925 South 14th Street, Manitowoc, WI 54220
How to Write a Meaningful Sympathy Card
Writing a Sympathy card that has meaning to a family, can be challenging. We hope this will assist you in sending a card to the family.
Be sure to give the card some thought.
Give it some thought: Consider that your note is likely to be among several dozen or even hundreds
of notes received, and compared with the messages typical of sympathy cards, you don't want to sound waxy.
The goal? Express yourself sincerely without sounding like you knew the person/situation better than you actually did.
Start with "Dear [insert first names of recipients]," or "Dear [insert last name] family"
Be sure to spell names correctly; this indicates sincerity.
You may want to practice writing the note on something other than the
actual card to be sure it will fit in the space available.
Aim to write a simple statement of sympathy that accurately reflects your feelings of sadness, followed by a statement of support.
Think about how you would feel if you had experienced the loss yourself. If you had a personal connection to the person/situation, speak from your experience.
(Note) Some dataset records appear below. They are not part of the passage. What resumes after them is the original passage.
/-- A step ends by a fault: its cause pends, later steps and the MBXDONEs that wait for it are discarded (R310, R293).
[DESIGN CHOICE, log 54] -/
def State.stepFault (s : State) (k : Nat) (st : Step) (c : Cause) : State :=
  let s := s.spoilStep k (st.micro (s.engine k).tilePass).op
  (s.dropStepJobs k (fun _ => true)).updEngine k (fun g =>
    { g with pending := some (g.pending.getD c), queue := [], tilePass := none,
             mbxdones := g.mbxdones.filter (fun m => decide (m.after < st.id)) })

/-- A step has finished: it leaves the queue, and its streamer job has finished (R267, R307). -/
def State.stepDone (s : State) (k : Nat) (st : Step) : State :=
  (s.dropStepJobs k (· == st.id)).updEngine k (fun g => { g with queue := g.queue.tail, tilePass := none })

/-- Change the step at the head of the queue. -/
def State.updHead (s : State) (k : Nat) (f : Step → Step) : State :=
  s.updEngine k (fun g => { g with queue := match g.queue with
    | h :: r => f h :: r
    | [] => [] })

/-- A pass reads the Ground, or a Canvas row, whose check fails (R451, R452). [DEDUCED, log 32] -/
def Engine.fails (e : Engine) (op : StepOp) : Bool :=
  match op with
  | .mxmm n => e.badGround || e.badRows.any (fun i => decide (i < n))
  | _ => false

/-- The operation's boxes are left behind. -/
def Step.fresh (st : Step) : Step := { st with phase := 0, got := [], units := [], codes := [] }

/-- An operation has gone through its boxes: it takes effect, and the step is whole, or the sequencer goes on to the next operation of
the MXTILE (R312, R313). -/
def State.endPart (s : State) (k ctx : Nat) (st : Step) (m : Micro) : State :=
  if (s.engine k).fails m.op then s.stepFault k st { code := 0x44 } else
  let s := s.endMicro k ctx st m
  if st.op ≠ .mxtile ∨ m.op = .cvst then s.stepDone k st
  else
    let go (pass : Option Nat) (sub : Nat) : State :=
      (s.updHead k (fun h => { h.fresh with sub := sub })).updEngine k (fun g => { g with tilePass := pass })
    match (s.engine k).tilePass with
    | none => go (some 0) 0
    | some p => if st.sub < 2 then go (some p) (st.sub + 1) else go (some (p + 1)) 0

/-- Charge a transfer unit of a box in scratch to the crew's BANKCONF (R264, R298). -/
def State.chargeBox (s : State) (st : Step) (e : List Word) (es : List (Nat × Int)) : State :=
  match st.crew with
  | some c =>
    if isScratchEnt e then
      s.addBankconf c (bankExcess ((es.flatMap (fun x => (elemPieces (codeWidth (palFormat e)) x.2).map (fun p => (p.1 / 8).toNat))).eraseDups))
    else s
  | none => s

/-- Move one transfer unit of a box: what stops it, and the codes read so far (R264, R301-R306); a drain of a Canvas row whose check fails
stops (R451, R452). -/
def State.moveBox (s : State) (k ctx : Nat) (st : Step) (m : Micro) (b : Box) (es : List (Nat × Int)) :
    Except Reach (Cells Nat) × State :=
  let crew := st.crew.getD 0
  if b.2.2 then
    if es.any (fun x => (s.engine k).badRows.contains (x.1 / 1024)) then (.error (.bad { code := 0x44 }), s)
    else match s.elemsWrite ctx crew b.1 (es.map (fun x => (x.2, (s.drainElem k st m x.1).2))) with
    | (some r, s) => (.error r, s)
    | (none, s) => (.ok [], s)
  else s.elemsRead ctx crew b.1 st.codes es

/-- The step at the head waits (R267, R282, R289, R308, R429): for jobs before its own, for a saved crew, for scalar writes before it. -/
def State.stepWaits (s : State) (k : Nat) (st : Step) : Bool :=
  st.park.isSome ||
  (match st.job.bind s.job? with
    | some j => !s.jobClear j || (j.footR.isEmpty && j.footW.isEmpty && !(s.earlierJobs j).all Job.begun)
    | none => false) ||
  (match st.crew.bind s.crew? with
    | some c => c.at'.core?.isNone
    | none => false) ||
  (s.flightsOf (.easel k)).any (fun f => decide (f.id < st.before) && f.work.fenced)

/-- The step has begun, and so has its streamer's job (R282). -/
def State.stepBegins (s : State) (st : Step) : State :=
  match st.job with
  | some j => s.updJob j (fun x => { x with st := .started })
  | none => s

/-- The step parks at an absent page, and with it its streamer's job (R310, R284). -/
def State.parkStep (s : State) (k ctx : Nat) (st : Step) (b : Box) (ea : Dword) : State :=
  let who := ((s.thread? (.easel k)).map (·.pc)).getD 0
  let acc := accessWord (if b.2.2 then .store else .load) 0 (max 1 (codeWidth (palFormat b.1) / 8))
  let (i, s) := s.parkAt (.step k) ctx ea who acc 3
  let s := s.updHead k (fun h => { h with park := some i })
  match st.job with
  | some j => s.updJob j (fun x => { x with park := some i })
  | none => s

/-- One transfer unit of a box, or the box's end (R264, R307). R264 leaves the order of the units open: the model takes them in the order of
the box's elements. [DESIGN CHOICE, log 54] -/
def State.stepBox (s : State) (k ctx : Nat) (st : Step) (m : Micro) (b : Box) : State :=
  let l := boxCut b.1 b.2.1
  match l.find? (fun x => !st.units.contains x.2) with
  | none => s.updHead k (fun h => { h with
      phase := h.phase + 1, got := h.got ++ [(List.range b.2.1.length).map (fun i => aget st.codes i)], units := [], codes := [] })
  | some u =>
    let es := (l.filter (fun x => x.2 == u.2)).map (·.1)
    match (s.stepBegins st).moveBox k ctx st m b es with
    | (.ok c, s) =>
      let s := (s.chargeBox st b.1 es).updHead k (fun h => { h with units := u.2 :: h.units, codes := c })
      match st.crew with
      | some c => s.jobMoved c
      | none => s
    | (.error (.absent ea), s) => s.parkStep k ctx st b ea
    | (.error (.bad c), s) => s.stepFault k st c
    | (.error _, s) => s
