/-- Zero the header and tail words of the blocks of a new crew's compute threads in a RECORD launch (R329). [DESIGN CHOICE, log 44] -/
def State.clearBlocks (s : State) (c : Crew) (p : Packet) : State :=
  if !p.record || c.relaunch.isSome then s
  else s.threads.foldl (fun (u : State) x => match x.1 with
    | .thread t =>
      if t.crew = c.id ∧ t.shadow = false then
        let b := p.blockAt (p.threadIndex x.2.wid.toNat)
        (u.ctxStore c.ctx b (List.replicate 8 0)).ctxStore c.ctx (b + 4 * (8 + 8 * p.choiceC)) (List.replicate 8 0)
      else u
    | _ => u) s

/-- The context is on the device, or off it (R405). [DESIGN CHOICE, log 49] -/
def State.setAway (s : State) (ctx : Nat) (b : Bool) : State :=
  if (s.ctxOf ctx).away = b then s else s.updCtx ctx (fun c => { c with away := b })

/-- A crew that is in the state comes onto a core with its squads and threads (R15, R21, R425): the start is an acquire (R249).
[DESIGN CHOICE, log 43] -/
def State.createCrew (s : State) (n core : Nat) (seats : List Seat) (args : Cells Word) : State :=
  match s.crew? n with
  | none => s
  | some c =>
    let p := s.crewPkt c
    let (c, s) := s.giveWindows c
    let (stamp, s) := s.fresh
    let c := { c with at' := .on core, placed := stamp, begun := true }
    let slots := s.freeSlots64 core
    let s := s.updCrew n (fun _ => c)
    let s := s.takeEngine c core
    let s := seats.zipIdx.foldl (fun (u : State) x => u.createSquad c p core (slots.getD x.2 0) x.1 args) s
    ((s.clearBlocks c p).dropWhere (fun l => l.core == core && l.ctx == c.ctx)).setAway c.ctx false

/-- Digits of a number in mixed radix over extents `i` .. `i + n - 1`, the least significant first (R326). -/
def Packet.digits (p : Packet) (v i : Nat) : Nat → List Nat
  | 0 => []
  | n + 1 => v % p.extent i :: p.digits (v / p.extent i) (i + 1) n

/-- The WID with lane `l`, squad `q` and fields `fs` from field 2 up (R13). -/
def Packet.widOf (p : Packet) (l q : Nat) (fs : List Nat) : Nat :=
  l + q * 2 ^ p.fieldAt 1 + (fs.zipIdx.map (fun x => x.1 * 2 ^ p.fieldAt (2 + x.2))).foldl (· + ·) 0

/-- Compute squads `nums` and, with a shadow entry, their shadows; `wid` of squad and lane. -/
def seatsOf (nums : List Nat) (shadows : Bool) (wid : Nat → Nat → Option Nat) : List Seat :=
  let n := nums.length
  nums.zipIdx.map (fun x => { num := x.1, shadow := false, idx := x.2, wid := wid x.1 }) ++
  (if shadows then nums.zipIdx.map (fun x => { num := x.1, shadow := true, idx := n + x.2, wid := wid x.1 }) else [])

/-- The seats of a launch's crew: lanes below e0 live (R15); in a relaunch only the target's lane (R341). -/
def State.crewSeats (s : State) (c : Crew) : List Seat :=
  let p := s.crewPkt c
  let fs := p.digits c.num 2 4
  let only := (s.relaunchOf c.id).map (fun r => dAt r.desc 2)
  seatsOf (List.range c.squads) c.shadows (fun q l =>
    let w := p.widOf l q fs
    if p.extent 0 ≤ l ∨ (match only with
      | some x => decide (x ≠ w)
      | none => false) = true then none else some w)

/-! ### Work stealing (R428) -/

/-- The oldest crew of a die's list that has not begun to run: crews are named in the order in which they become ready (R428). -/
def State.oldestReady (s : State) (d : Nat) : Option Crew :=
  (s.crews.filter (fun c => decide (c.at' = .ready d))).foldl (fun (m : Option Crew) c => match m with
    | some x => if c.id < x.id then some c else m
    | none => some c) none

/-- The number of a crew by launch number and crew number (R428). -/
def State.crewNumber (s : State) (c : Crew) : Nat := (((s.launch? c.launch).map (·.number)).getD 0) * 2 ^ 128 + c.num
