-- ==== Sys2Proof/Machine/Tasks.lean ====
section
/-! DEFINITION. SPAWN (R369-R371, R381), the dispatch of tasks (R372, R382), commits (R377, R378) and the re-issue of deferred
faults (R386). -/

namespace Sys2Proof.Machine

/-! ### SPAWN -/

/-- SPAWN_LIMIT with its reason (R370, R381). -/
def spawnLimit (reason : Nat) : Cause := { code := 0x25, detail := dword reason }

/-- Uncommitted spawned tasks of a domain (R381). -/
def State.spawnedOf (s : State) (l : Nat) : List Task := s.tasks.filter (fun t => t.launch == l && t.root.isNone)

/-- Spawned tasks a domain admits: 32 + 2^SPILLLOG of its spawn queue (R381). -/
def State.domainRoom (s : State) (l : Nat) : Nat :=
  32 + (match (s.launch? l).bind (fun x => s.queue? x.pkt.spawnq) with
    | some q => q.cap
    | none => 0)

/-- The domain is full (R381). -/
def State.domainFull (s : State) (l : Nat) : Bool := decide (s.domainRoom l ≤ (s.spawnedOf l).length)

/-- A task's parent among the uncommitted tasks (R365). -/
def State.parentOf (s : State) (t : Task) : Option Task := s.tasks.find? (fun u => u.depth + 1 == t.depth && u.descends t)

/-- The parent whose abort makes room: that of the highest-keyed spawned task whose parent is uncommitted and not the frontier
(R381). -/
def State.roomVictim (s : State) (l : Nat) : Option Task :=
  let ok := (s.spawnedOf l).filterMap (fun t => match s.parentOf t with
    | some p => if s.frontier l = some p.key then none else some (t.key, p)
    | none => none)
  (ok.foldl (fun (m : Option (Nat × Task)) x => match m with
    | some y => if y.1 < x.1 then some x else m
    | none => some x) none).map (·.2)

/-- Make room for a SPAWN of the frontier task, one abort after another (R381). -/
def State.makeRoom (s : State) (l : Nat) : Nat → State
  | 0 => s
  | n + 1 =>
    if s.domainFull l then match s.roomVictim l with
      | some p => (s.abortTask l p.key).makeRoom l n
      | none => s
    else s

/-- The lineage of the next child of a task (R370). -/
def childKey (t : Task) (ts : Nat) : Nat := ts * 2 ^ 64 + keyLin t.key + (t.calls + 1) * 2 ^ (56 - 8 * (t.depth + 1))

/-- The child joins the domain and its record the spawn queue (R370, R371). -/
def State.addChild (s : State) (t : Task) (ts : Nat) (b0 b1 : Word) (n : Nat) : State :=
  let q := ((s.launch? t.launch).map (·.pkt.spawnq)).getD 0
  let c : Task := { launch := t.launch, key := childKey t ts, depth := t.depth + 1, st := .queued, root := none, arg0 := b0,
                    arg1 := b1, lanes := n }
  let s := s.updTask t.launch t.key (fun u => { u with calls := u.calls + 1 })
  State.qInsert { s with tasks := s.tasks ++ [c] } q (spawnRecord c)

/-- SPAWN's body (R370, R381). [DEDUCED, log 46] -/
def spawnBody (n : Nat) : Actor → Thread → Vals → State → Body := fun a _ v s =>
  match s.taskOf a with
  | none => .raise (spawnLimit 4) s
  | some t =>
    let ts := (dw (v.a.headD 0) (v.a.getD 1 0)).toNat
    let add (s : State) : Body := .done [] (s.addChild t ts (v.b.headD 0) (v.b.getD 1 0) n)
    if t.calls = 255 then .raise (spawnLimit 1) s
    else if t.depth = 7 then .raise (spawnLimit 2) s
    else if ts < keyTs t.key then .raise (spawnLimit 3) s
    else if !s.domainFull t.launch then add s
    else if s.frontier t.launch ≠ some t.key then .held (s.updTask t.launch t.key (fun u => { u with held := true }))
    else
      let s' := s.makeRoom t.launch s.tasks.length
      if s'.domainFull t.launch then .raise (spawnLimit 5) s else add s'

/-- SPAWN (R369, R370). -/
def execSpawn (x : Args) (s : State) : Out :=
  issue s (issOf (.spawn x)) (spawnBody (match x.c with
    | .imm i => i.toNat
    | _ => 0))

/-! ### Dispatch (R372, R382) -/

/-- The seats of a task's crew: its squad's threads by lane (R363, R368, R372). -/
def taskSeats (p : Packet) (t : Task) : List Seat :=
  match t.root with
  | some r =>
    let q := r % p.extent 1
    let fs := p.digits (r / p.extent 1) 2 4
    seatsOf [q] p.shadows (fun q l => if l < t.lanes then some (p.widOf l q fs) else none)
  | none => seatsOf [0] p.shadows (fun _ l => if l < t.lanes then some l else none)

/-- Place a queued task on a core: its crew starts with ARG0 and ARG1 in v2 and v3 (R372). -/
def State.placeTask (s : State) (l : Launch) (t : Task) (core : Nat) : State :=
  let (i, s) := s.fresh
  let s := s.updTask l.id t.key (fun u => { u with st := .running, crew := some i, calls := 0 })
  let s := if t.root.isNone then s.unspawn l.pkt.spawnq t.key else s
  let s := { s with crews := s.crews ++ [{ taskCrew l t with id := i }] }
  let s := s.createCrew i core (taskSeats l.pkt t) (if t.root.isNone then [(2, t.arg0), (3, t.arg1)] else [])
  let f := s.frontier l.id
  { s with threads := s.threads.map (fun x =>
      if isVector x.1 ∧ crewOf x.1 = i then (x.1, { x.2 with frontierSeen := f }) else x) }

/-- The highest-keyed running task of a domain that is not its frontier. -/
def State.highestRunning (s : State) (l : Nat) : Option Task :=
  s.tasks.foldl (fun (m : Option Task) t =>
    if t.launch = l ∧ t.st = .running ∧ s.frontier l ≠ some t.key then (match m with
      | some u => if u.key < t.key then some t else m
      | none => some t) else m) none

/-- TASK_DISPATCH: the lowest queued task of a domain comes onto a core; where that is the frontier and no core takes it, the
highest running task is aborted (R372, R382). [DEDUCED, log 46] -/
def execTaskDispatch (launch core : Nat) (s : State) : Out :=
  match s.launch? launch, s.lowestQueued launch with
  | some l, some t =>
    let c := taskCrew l t
    if s.mayPlace c core then .next (s.placeTask l t core)
    else if s.frontier launch = some t.key ∧ !((List.range 320).any (fun k => s.fits c k)) then
      match s.highestRunning launch with
      | some u => .next (s.abortTask launch u.key)
      | none => .next s
    else .next s
  | _, _ => .next s

/-! ### Commits (R378) -/

/-- The frontier that threads of the domain have seen may be brought up to date (R367). [DEDUCED, log 46] -/
def State.showFrontier (s : State) (l : Nat) : State :=
  let (n, s) := s.freeNat
  { s with threads := s.threads.zipIdx.map (fun x =>
      if x.1.2.launch = some l ∧ n.testBit x.2 then (x.1.1, { x.1.2 with frontierSeen := s.frontier l }) else x.1) }

/-- A commit is a release at DEVICE scope, and the tasks after it acquire (R258, R259): what the task wrote outside the version store goes
home, and no core keeps an older copy of it. [DESIGN CHOICE, log 9, DEDUCED, log 46] -/
def State.commitRelease (s : State) (ctx : Nat) : State :=
  let outer (l : L1Line) : Bool := l.ctx == ctx && decide (4 ≤ 8 * l.gran / 2 ^ 56)
  ((s.wbWhere outer).dropWhere outer).stampCopies

/-- TASK_COMMIT: the frontier task has finished, and all it sent to memory is performed: its versions go home and it leaves the
domain (R259, R377, R378). [DEDUCED, log 46] -/
def execTaskCommit (launch : Nat) (s : State) : Out :=
  match s.tasks.find? (fun t => t.launch == launch && s.frontier launch == some t.key) with
  | some t =>
    if t.st ≠ .finished ∨ s.flights.any (fun f => f.orphan && f.launch == some launch) ∨
        s.jobs.any (fun j => j.task == some (launch, t.key) && !j.finished) then .next s
    else
      let s := (s.performVersions t).commitRelease (((s.launch? launch).map (·.ctx)).getD 0)
      .next (State.showFrontier { s with tasks := s.tasks.filter (fun u => !(u.launch == launch && u.key == t.key)) } launch)
  | none => .next s

/-- DEFERRED_FAULT_REISSUE: a thread of a task that has become the frontier issues its deferred instruction again (R386). -/
def execDeferredFaultReissue (t : TRef) (s : State) : Out :=
  let a := Actor.thread t
  match s.thread? a with
  | some th => match th.wait with
    | .deferred =>
      .next (if s.resident a && (s.taskOf a).isSome && !(s.speculative a) then
        (s.wake a).updThread a (fun u => { u with reissuing := true }) else s)
    | _ => .next s
  | none => .next s

end Sys2Proof.Machine
end

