-- ==== Sys2Proof/Machine/Rays.lean ====
section
/-! DEFINITION. Rays (R388-R404): TRACE, vale images and what a ray meets in one, the vale scheduler, the service of a vale and the
push of a kept handle. -/

namespace Sys2Proof.Machine

/-! ### Records and tables (R388-R391) -/

/-- Addresses of record `h`, of its pending area, and of vale table entry `n` (R388, R390). -/
def Packet.rayAt (p : Packet) (h : Nat) : Nat := (p.raypool.toNat + 64 * h) % 2 ^ 64
def Packet.pendAt (p : Packet) (h : Nat) : Nat := (p.raypool.toNat + 64 * p.raycount + 256 * h) % 2 ^ 64
def Packet.valeAt (p : Packet) (n : Nat) : Nat := (p.valetab.toNat + 64 * n) % 2 ^ 64

/-- A status word (R389). -/
def rayStatus (state vale : Nat) : Word := word (state * 2 ^ 28 + vale % 2 ^ 28)

/-- The QUEUE of a vale table entry meets R390: a FIFO of 4-byte entries of the context, on the die that owns the image. -/
def State.valeQueueOk (s : State) (ctx : Nat) (e : List Word) : Bool :=
  let q := wAt e 4
  decide (q < 65536) && s.queueOk ctx q && q / 8192 == dAt e 0 / 2 ^ 56 && (match s.queue? q with
    | some x => x.kind == 1 && x.esize == 0
    | none => false)

/-! ### TRACE (R396, R397) -/

/-- RAY_RECORD_INVALID (R397). -/
def rayCause (reason : Nat) : Cause := { code := 0x84, detail := dword reason }

/-- An FP32 word is finite. -/
def f32Finite (w : Word) : Bool := w.toNat / 2 ^ 23 % 256 != 255

/-- The reason for which TRACE refuses a record (R397). -/
def recordReason (r : List Word) : Option Nat :=
  let st := wAt r 8 / 2 ^ 28
  let f (i : Nat) : Word := r.getD i 0
  let tmax := fp32.decode (wAt r 7)
  if st = 1 ∨ st = 2 ∨ 6 ≤ st then some 3
  else if !([0, 1, 2, 4, 5, 6, 3].all (fun i => f32Finite (f i))) || tmax.isNan || decide (tmax.cmp (fp32.decode (wAt r 3)) < 0) then some 4
  else if wAt r 13 / 4096 ≠ 0 ∨ 1 < wAt r 13 / 256 % 16 then some 5
  else none

/-- A 64-byte line at its home for a thread, not versioned. -/
def State.lineHome (s : State) (a : Actor) (ctx : Nat) (k : Acc) (ea : Dword) : Except Reach (Nat × List Word) × State :=
  match s.reachGlobal a ctx k .g ea 64 with
  | (.go ea pa, s) =>
    let r := s.gReadHome { s.portOf a ctx .g with task := none } ea pa 64
    if r.2.1 then (.error (.bad (dataCause ea k .g 64)), r.2.2)
    else (.ok (pa, (List.range 16).map (fun i => word (r.1 / 2 ^ (32 * i)))), r.2.2)
  | (r, s) => (.error r, s)

/-- The record as TRACE leaves it: no hit, QUEUED at the vale (R397). -/
def State.queueRay (s : State) (pa n : Nat) : State :=
  (s.storeWords (pa + 36) [0xFFFFFFFF, 0xFFFFFFFF, 0x7F800000, 0]).homeWrite (pa + 32) 4 (rayStatus 1 n).toNat

/-- TRACE's body (R397): every earlier write is performed first, a frontier task's versions among them; the push is one command of the vale
queue. [DEDUCED, log 47] -/
def traceBody : Actor → Thread → Vals → State → Body := fun a t v s =>
  let p := s.pktOf t
  let h := v.a.headD 0
  let n := (v.b.headD 0).toNat
  if p.raycount = 0 ∨ p.raycount ≤ h.toNat then .raise (rayCause 1) s
  else if p.valecount ≤ n then .raise (rayCause 2) s
  else if !s.drained a then .stay .none
  else
    let s := s.wbWhere (fun l => l.core == s.coreOf a && l.ctx == t.ctx)
    let s := match s.taskOf a with
      | some u => s.flushTask u.launch u.key
      | none => s
    match s.lineHome a t.ctx .load (dword (p.rayAt h.toNat)) with
    | (.error r, s) => missBody r s (accessWord .load 0 64) none
    | (.ok (pa, rcd), s) => match s.lineHome a t.ctx .load (dword (p.valeAt n)) with
      | (.error r, s) => missBody r s (accessWord .load 0 64) none
      | (.ok (_, e), s) =>
        if !s.valeQueueOk t.ctx e then .raise (queueCause (wAt e 4 % 65536)) s
        else match s.translate t.ctx .store (dword (p.rayAt h.toNat)) with
          | (.bad c, s) => .raise (memCause c (dword (p.rayAt h.toNat)) .store .g 64) s
          | (.absent, s) => missBody (.absent (dword (p.rayAt h.toNat))) s (accessWord .store 0 64) none
          | (.ok _, s) => match recordReason rcd with
            | some x => .raise (rayCause x) s
            | none =>
              let l := t.launch.getD 0
              let s := s.queueRay pa n
              let ray : Ray := { launch := l, handle := h, vale := n, q := wAt e 4 }
              sendCmd a t.ctx (wAt e 4) (.push [h]) false none
                { s with rays := s.rays.filter (fun r => !(r.launch == l && r.handle == h)) ++ [ray] }

/-- TRACE (R396, R397). -/
def execTrace (x : Args) (s : State) : Out :=
  issue s { issOf (.trace x) with logs := true } traceBody

/-! ### What a ray meets (R391-R394) -/

/-- A finite FP32 value in units of 2^-149. -/
def f32Int (w : Word) : Option Int :=
  match fp32.decode w.toNat with
  | .fin s n d => some ((if s then -1 else 1) * ((n * 2 ^ 149 / d : Nat) : Int))
  | _ => none

/-- A rational number, its denominator positive. -/
abbrev Ratio := Int × Int

def Ratio.le (a b : Ratio) : Bool := decide (a.1 * b.2 ≤ b.1 * a.2)

/-- n / d for d not 0. -/
def ratioDiv (n d : Int) : Ratio := if d < 0 then (-n, -d) else (n, d)

/-- The ray of a record: origin, direction, tmin and tmax; tmax none where it is +Inf. -/
structure RayGeo where
  o : List Int
  d : List Int
  tmin : Ratio
  tmax : Option Ratio
  deriving DecidableEq, Repr, Inhabited

def rayGeo (r : List Word) : RayGeo where
  o := (r.take 3).map (fun w => (f32Int w).getD 0)
  d := ((r.drop 4).take 3).map (fun w => (f32Int w).getD 0)
  tmin := ((f32Int (r.getD 3 0)).getD 0, 2 ^ 149)
  tmax := (f32Int (r.getD 7 0)).map (fun t => (t, (2 ^ 149 : Int)))
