/-- Perform a peer's access at the home (R206, R467). The answer goes to the peer, whose state is not here. [DESIGN CHOICE, log 12] -/
def State.peerPerform (s : State) (pa : Nat) (op : PeerOp) : State :=
  let old (n : Nat) : Nat := s.homeRead pa n
  match op with
  | .load _ | .replay _ _ => s
  | .store n v => s.homeWrite pa n v
  | .atom f v => if s.badData pa 4 then s else s.homeWrite pa 4 (atomNew f (old 4) v.toNat)
  | .atomf f v => if s.badData pa 4 then s else s.homeWrite pa 4 (atomfNew f (old 4) v.toNat)
  | .cas n e v => if s.badData pa n ∨ old n ≠ e % 2 ^ (8 * n) then s else s.homeWrite pa n v

/-- JENAH_PEER_REQUEST: a peer's access, translated in the context its peer table names and performed here; an absent page writes a
record to this context's FAULTQ under a token of the peer's. Or a peer's firmware replays a token of this module (R467).
[DESIGN CHOICE, log 36] -/
def execJenahPeerRequest (ctx die va : Nat) (op : PeerOp) (s : State) : Out :=
  match op with
  | .replay t fail => .next (s.replayKey 4 (.token t) fail)
  | op =>
    let (k, n) := peerNeeds op
    let ea := die * 2 ^ 56 + va % 2 ^ 48
    if 4 ≤ die ∨ n = 0 ∨ 256 < n ∨ 256 % n ≠ 0 ∨ va % n ≠ 0 then .next s
    else match s.translate ctx k (dword ea) with
      | (.ok pa, s) => .next (s.peerPerform pa op)
      | (.bad _, s) => .next s
      | (.absent, s) =>
        let t := word (4 * 2 ^ 29 + (s.fw 1).toNat % 2 ^ 29)
        .next (s.record ctx (recWords 2 0x40 t (dword ea) (dw (s.fw 2) (s.fw 3)) (accessWord k 0 n) 0 ctx))

/-! ### The Easel stream, thermal limits and scrubbing -/

/-- EASEL_STREAM_RESUME: firmware resumes a stopped stream at an address, or ends it (R290). -/
def execEaselStreamResume (k : Nat) (at' : Option Dword) (s : State) : Out :=
  if !(s.engine k).stopped || !s.plat.verified then .next s
  else
    let s := s.updEngine k (fun e => { e with stopped := false })
    match at' with
    | some pc => .next ((s.wake (.easel k)).updThread (.easel k) (fun t => { t with pc := pc, replay := none }))
    | none => .next (s.exitThread (.easel k))

/-- THERMAL_THROTTLE: power above PLIMIT or a junction above 95 degrees lowers clocks, which changes no result (R483). -/
def execThermalThrottle (milliwatts celsius : Nat) (s : State) : Out :=
  .next { s with plat := { s.plat with
    throttled := decide (95 < celsius ∨ 1000 * ((s.mg 0x018).toNat % 4096) < milliwatts) } }

/-- The contexts with anything on the device. -/
def State.contexts (s : State) : List Nat :=
  (s.crews.map (·.ctx) ++ (s.launches.filter (fun l => !l.done)).map (·.ctx) ++ s.savedEngines.map (·.ctx) ++
    s.accepts.map (·.ctx)).eraseDups

/-- THERMAL_SHUTDOWN: above 110 degrees every context stops, its unfinished launches complete with CANCELLED, and READY is 0 (R483).
[DESIGN CHOICE, log 38] -/
def execThermalShutdown (celsius : Nat) (s : State) : Out :=
  if celsius ≤ 110 ∨ s.plat.stopped then .next s
  else
    let cs := s.contexts
    let s := s.wbWhere (fun _ => true)
    let s := s.crews.foldl (fun (u : State) c => u.stopCrew c.id) s
    let s := cs.foldl (fun (u : State) c => u.removeCtx c) s
    .next { s with plat := { s.plat with stopped := true, ready := 0 } }

/-- MEMORY_SCRUB: a sector of a stack is read and checked: a corrected one is counted; an uncorrectable one fails until every byte of
it has been written again (R452, R484). [DESIGN CHOICE, log 40] -/
def execMemoryScrub (stack sector : Nat) (find : ScrubFind) (s : State) : Out :=
  if 8 ≤ stack ∨ sector * 32 / 2 ^ 36 ≠ stack then .next s
  else match find with
    | .clean => .next s
    | .corrected => .next (s.countMg (scrubFixAt stack))
    | .uncorrectable => .next (s.failSector sector)

end Sys2Proof.Machine
end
In any case, avoid statements that imply mourners should feel certain emotions.
People mourn in different ways and at different depths. You can't get it wrong if you stick to what you know and would feel comfortable
saying out loud in the presence of those who are mourning.
Sign the card neatly and have your partner/family members sign it, too.
This emphasizes your sincerity and indicates that members of your family acknowledge the loss.
Address and mail your card to the person(s) coordinating funeral arrangements (you can get names and addresses from the funeral director or clergy). Or deliver the card in person when visiting mourners or attending the funeral or other event that acknowledges the loss.